Malgré l’avancée des connaissances sur les mécanismes physiopathologiques des dystrophies musculaires il n’y a pas à ce jour de solution thérapeutique envisagée pour la DMFSH. Une technique orthopédique symptomatique de fixation de l’omoplate est utilisée de puis plusieurs années [18]. En raison de la présence fréquente d’une réaction macrophagique de type inflammatoire à l’examen anatomopathologique des biopsies musculaires de patients FSH, une corticothérapie a été proposée sans résultats [19]. Pour ses propriétés de renforcement des capacités musculaires la créatine a été également essayée mais sans succès [20]. Une très récente étude portant sur les effets conjugués du renforcement musculaire couplé à la prise d’albutérol ne conclut pas à recommander ce protocole [21]. La thérapie génique n’est pas envisageable ici puisque les données moléculaires restent fragmen-
taires. L’utilisation de cellules embryonnaires reste problématique dans les dystrophies musculaires, montrée non utilisable dans une étude très récente sur un modèle canin de la dystrophie musculaire de Duchenne [22] comme sur un modèle murin de sarcoglycanopathie [23].

C’est pourquoi, vu le caractère circonscrit de l’atteinte musculaire chez un individu donné, une solution thérapeutique possible dans la DMFSH serait une thérapie cellulaire par transfert autologue de myoblastes à partir d’un prélèvement tissulaire en zone phénotypiquement saine vers un territoire en dégénérescence, amyotrophique et déficitaire.

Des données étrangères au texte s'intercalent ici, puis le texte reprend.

/-- EINFO of a word that decodes to no instruction (R56). -/
def badWordInfo (w : Word) (reason : BitVec 8) : DWord :=
  BitVec.ofNat 64 (reason.toNat + w.toNat / 2 ^ 29 * 2 ^ 8 + w.toNat * 2 ^ 32)

/-- EINFO of causes 0x02 to 0x06 (R359). -/
def accessInfo (i : Instr) (acc : Nat) : DWord :=
  BitVec.ofNat 64 (acc + engField i * 2 ^ 8 + wordBits i)

/-- Cause 0x01 at an address. -/
def illegal (i : Instr) (reason : Nat) (a : VAddr) (origin : Nat) : TrapRec :=
  { cause := 0x01, info := illegalInfo i reason, addr := a, origin := BitVec.ofNat 3 origin }

/-- Causes 0x02 to 0x06 (R359). -/
def access (cause : Nat) (i : Instr) (acc : Nat) (a : VAddr) (origin : Nat) : TrapRec :=
  { cause := BitVec.ofNat 6 cause, info := accessInfo i acc, addr := a
    origin := BitVec.ofNat 3 origin }

/-- Save the position of a running nest with its table (R108, R154). -/
def Core.saveNest (c : Core) : Core :=
  match c.ctl.nest with
  | none => c
  | some r =>
    let t := c.vis.nest[r.table]
    let lv := Vector.ofFn (n := 6) fun i =>
      { t.level[i] with cur := BitVec.ofNat 16 (r.cur.getD i.val 0) }
    let t := { t with level := lv, next := BitVec.ofNat 6 r.next, saved := true }
    { c with
      vis := { c.vis with nest := c.vis.nest.set r.table.val t r.table.isLt }
      ctl := { c.ctl with
        nest := none
        nestSaved := c.ctl.nestSaved.set r.table.val (some r) r.table.isLt } }

/-- Whether two cores belong to one gang (R266). -/
def sameGang (c d : Core) : Bool :=
  decide (d.ctl.regs.gang = c.ctl.regs.gang) && !decide (d.ctl.run = .idle)

/-- Whether the release of a re-plumb has reached a core that has still to leave its RFT (R112). -/
def Core.released (c : Core) : Bool :=
  match c.ctl.arrival with
  | some (.rft _ (some _)) => true
  | _ => false

/-- Ask every other core of the gang that runs, or has been released to run, to stop as a companion (R149, R362),
at the gang tick 8 after this one's. -/
def State.stopGang (s : State) : State :=
  let c := s.core
  let rank := BitVec.ofNat 16 c.ctl.regs.grank.toNat
  { s with others := s.others.map fun d =>
      if sameGang c d && decide (d.ctl.run = .running) && d.stall.companion.isNone
        && (!d.ctl.bank1 || d.released) then
        { d with stall := { d.stall with companion := some (rank, c.gtick + 8) } }
      else d }

/-- The task a core works for. -/
def State.taskOf (s : State) (c : Core) : Option Task :=
  s.sys.tasks.find? fun t => t.cores.any (fun k => k.val == c.id.num)
    && (decide (t.state = .running) || decide (t.state = .stopping))

/-- Change a task. -/
def State.modTask (s : State) (id : Nat) (f : Task → Task) : State :=
  { s with sys := { s.sys with tasks := s.sys.tasks.map fun t => if t.id = id then f t else t } }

Étant donné la situation autologue, les cellules transférées seront porteuses du trait génétique et il ne s’agira pas d’un traitement curatif mais d’un apport local de matériel cellulaire susceptible de renforcer ponctuellement les capacités régénératives dans un objectif thérapeutique symptomatique, possiblement limité dans le temps. Notre étude a ainsi été réalisée afin de savoir si les myoblastes porteurs du trait génétique DMFSH étaient susceptibles de régénération et de différenciation et pouvaient être utilisés dans les conditions thérapeutiques envisagées.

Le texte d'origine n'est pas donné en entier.